--- The task ---
Your task is to repeat exactly the lines below between the line holding "targetAt c off = .unmapped := by" and the line holding "23:0 of a written word. -/", inclusive, and only those.

--- Saved data entries ---
_ _ _ _ _

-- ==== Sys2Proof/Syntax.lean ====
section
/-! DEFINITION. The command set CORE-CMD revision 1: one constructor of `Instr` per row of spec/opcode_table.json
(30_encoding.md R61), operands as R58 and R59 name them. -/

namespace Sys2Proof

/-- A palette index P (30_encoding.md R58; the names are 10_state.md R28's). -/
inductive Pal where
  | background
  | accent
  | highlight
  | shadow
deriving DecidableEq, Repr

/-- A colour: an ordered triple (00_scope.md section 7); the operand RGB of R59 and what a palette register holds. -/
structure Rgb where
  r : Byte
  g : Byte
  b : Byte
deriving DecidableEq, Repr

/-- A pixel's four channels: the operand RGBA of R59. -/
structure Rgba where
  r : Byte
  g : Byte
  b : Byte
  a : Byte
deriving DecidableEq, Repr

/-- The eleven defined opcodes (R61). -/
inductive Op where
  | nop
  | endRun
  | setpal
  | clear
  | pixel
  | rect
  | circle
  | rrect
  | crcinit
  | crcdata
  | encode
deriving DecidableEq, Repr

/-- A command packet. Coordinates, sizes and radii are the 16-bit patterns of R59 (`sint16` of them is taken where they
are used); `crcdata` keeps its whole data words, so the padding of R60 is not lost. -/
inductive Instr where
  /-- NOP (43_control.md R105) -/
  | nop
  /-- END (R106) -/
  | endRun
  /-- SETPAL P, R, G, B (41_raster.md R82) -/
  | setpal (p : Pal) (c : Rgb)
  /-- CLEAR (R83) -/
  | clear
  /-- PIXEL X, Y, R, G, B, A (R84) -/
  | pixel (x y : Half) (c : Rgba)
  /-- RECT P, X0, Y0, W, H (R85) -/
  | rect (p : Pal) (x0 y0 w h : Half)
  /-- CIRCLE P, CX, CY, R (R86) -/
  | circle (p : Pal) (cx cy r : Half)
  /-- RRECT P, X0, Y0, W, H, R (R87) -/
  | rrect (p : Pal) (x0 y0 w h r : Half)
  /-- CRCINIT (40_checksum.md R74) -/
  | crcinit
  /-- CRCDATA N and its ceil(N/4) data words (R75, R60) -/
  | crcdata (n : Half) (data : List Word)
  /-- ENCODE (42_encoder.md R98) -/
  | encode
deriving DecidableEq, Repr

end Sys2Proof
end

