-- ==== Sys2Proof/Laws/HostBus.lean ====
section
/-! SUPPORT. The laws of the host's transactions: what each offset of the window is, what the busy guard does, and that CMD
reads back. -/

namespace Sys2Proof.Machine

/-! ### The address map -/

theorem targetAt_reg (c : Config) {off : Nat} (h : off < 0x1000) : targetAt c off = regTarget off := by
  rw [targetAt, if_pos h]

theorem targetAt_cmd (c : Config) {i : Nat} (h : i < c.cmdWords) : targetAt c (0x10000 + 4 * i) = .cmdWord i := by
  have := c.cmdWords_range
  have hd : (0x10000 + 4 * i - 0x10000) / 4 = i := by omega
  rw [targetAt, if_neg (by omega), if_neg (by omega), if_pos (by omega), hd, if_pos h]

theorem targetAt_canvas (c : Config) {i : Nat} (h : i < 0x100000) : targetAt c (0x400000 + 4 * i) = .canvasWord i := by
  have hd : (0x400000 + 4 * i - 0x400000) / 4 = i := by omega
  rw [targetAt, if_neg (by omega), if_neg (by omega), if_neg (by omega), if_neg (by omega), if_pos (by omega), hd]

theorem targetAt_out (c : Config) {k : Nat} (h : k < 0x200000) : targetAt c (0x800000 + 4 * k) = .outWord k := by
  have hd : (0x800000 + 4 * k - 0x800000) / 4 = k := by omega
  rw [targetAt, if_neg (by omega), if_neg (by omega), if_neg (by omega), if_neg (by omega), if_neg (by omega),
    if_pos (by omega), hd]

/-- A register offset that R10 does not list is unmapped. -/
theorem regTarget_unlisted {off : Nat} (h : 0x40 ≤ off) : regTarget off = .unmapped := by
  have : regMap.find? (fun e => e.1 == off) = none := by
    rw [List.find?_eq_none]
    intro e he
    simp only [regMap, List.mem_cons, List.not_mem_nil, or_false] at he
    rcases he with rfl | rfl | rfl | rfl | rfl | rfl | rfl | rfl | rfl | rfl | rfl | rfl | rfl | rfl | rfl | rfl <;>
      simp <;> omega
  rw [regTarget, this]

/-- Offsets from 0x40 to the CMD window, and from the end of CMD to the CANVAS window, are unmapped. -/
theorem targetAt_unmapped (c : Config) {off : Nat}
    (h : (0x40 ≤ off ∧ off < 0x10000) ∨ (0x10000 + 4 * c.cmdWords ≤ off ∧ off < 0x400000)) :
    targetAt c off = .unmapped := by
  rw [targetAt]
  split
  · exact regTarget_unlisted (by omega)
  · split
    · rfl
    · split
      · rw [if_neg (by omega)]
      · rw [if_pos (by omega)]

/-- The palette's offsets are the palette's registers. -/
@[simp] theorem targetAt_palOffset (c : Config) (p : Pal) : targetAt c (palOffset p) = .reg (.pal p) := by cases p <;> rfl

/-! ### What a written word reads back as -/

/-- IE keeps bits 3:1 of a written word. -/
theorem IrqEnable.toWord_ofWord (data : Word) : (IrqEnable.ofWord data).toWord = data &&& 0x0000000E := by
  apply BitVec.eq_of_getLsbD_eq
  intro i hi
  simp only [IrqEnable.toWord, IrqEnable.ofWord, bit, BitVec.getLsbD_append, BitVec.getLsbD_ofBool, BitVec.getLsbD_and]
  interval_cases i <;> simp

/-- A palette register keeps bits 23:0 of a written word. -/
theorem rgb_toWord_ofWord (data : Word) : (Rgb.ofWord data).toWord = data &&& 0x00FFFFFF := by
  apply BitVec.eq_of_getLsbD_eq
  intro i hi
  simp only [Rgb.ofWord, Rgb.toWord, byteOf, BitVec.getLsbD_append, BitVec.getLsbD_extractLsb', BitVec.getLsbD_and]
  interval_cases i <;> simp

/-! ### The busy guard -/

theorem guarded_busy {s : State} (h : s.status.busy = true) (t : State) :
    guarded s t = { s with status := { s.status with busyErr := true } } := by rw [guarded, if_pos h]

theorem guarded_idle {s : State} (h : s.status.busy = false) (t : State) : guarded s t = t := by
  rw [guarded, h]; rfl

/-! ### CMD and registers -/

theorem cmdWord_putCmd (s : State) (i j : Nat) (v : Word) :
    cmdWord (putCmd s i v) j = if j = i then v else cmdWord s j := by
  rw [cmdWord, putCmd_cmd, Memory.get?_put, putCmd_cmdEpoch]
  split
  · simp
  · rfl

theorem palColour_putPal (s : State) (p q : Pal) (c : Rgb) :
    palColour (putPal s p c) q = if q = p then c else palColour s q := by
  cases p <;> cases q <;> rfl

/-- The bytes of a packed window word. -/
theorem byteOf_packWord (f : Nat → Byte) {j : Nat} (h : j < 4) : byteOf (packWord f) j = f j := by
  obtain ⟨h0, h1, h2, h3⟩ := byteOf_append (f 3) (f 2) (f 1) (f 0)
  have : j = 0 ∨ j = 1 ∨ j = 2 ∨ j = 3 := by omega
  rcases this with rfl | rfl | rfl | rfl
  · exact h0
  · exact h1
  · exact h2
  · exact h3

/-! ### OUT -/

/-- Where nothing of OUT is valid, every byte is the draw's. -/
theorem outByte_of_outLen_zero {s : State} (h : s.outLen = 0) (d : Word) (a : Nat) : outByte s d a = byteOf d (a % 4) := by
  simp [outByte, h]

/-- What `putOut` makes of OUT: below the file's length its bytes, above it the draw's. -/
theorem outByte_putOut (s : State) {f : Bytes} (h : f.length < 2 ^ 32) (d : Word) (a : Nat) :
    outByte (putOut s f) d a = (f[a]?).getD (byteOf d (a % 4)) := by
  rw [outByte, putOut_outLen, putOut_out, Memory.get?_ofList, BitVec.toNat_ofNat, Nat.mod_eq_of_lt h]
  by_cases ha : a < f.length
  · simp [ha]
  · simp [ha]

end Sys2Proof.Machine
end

_ _ _ _ _

--- Result of the task ---
    targetAt c off = .unmapped := by
  rw [targetAt]
  split
  · exact regTarget_unlisted (by omega)
  · split
    · rfl
    · split
      · rw [if_neg (by omega)]
      · rw [if_pos (by omega)]

/-- The palette's offsets are the palette's registers. -/
@[simp] theorem targetAt_palOffset (c : Config) (p : Pal) : targetAt c (palOffset p) = .reg (.pal p) := by cases p <;> rfl

/-! ### What a written word reads back as -/

/-- IE keeps bits 3:1 of a written word. -/
theorem IrqEnable.toWord_ofWord (data : Word) : (IrqEnable.ofWord data).toWord = data &&& 0x0000000E := by
  apply BitVec.eq_of_getLsbD_eq
  intro i hi
  simp only [IrqEnable.toWord, IrqEnable.ofWord, bit, BitVec.getLsbD_append, BitVec.getLsbD_ofBool, BitVec.getLsbD_and]
  interval_cases i <;> simp

/-- A palette register keeps bits 23:0 of a written word. -/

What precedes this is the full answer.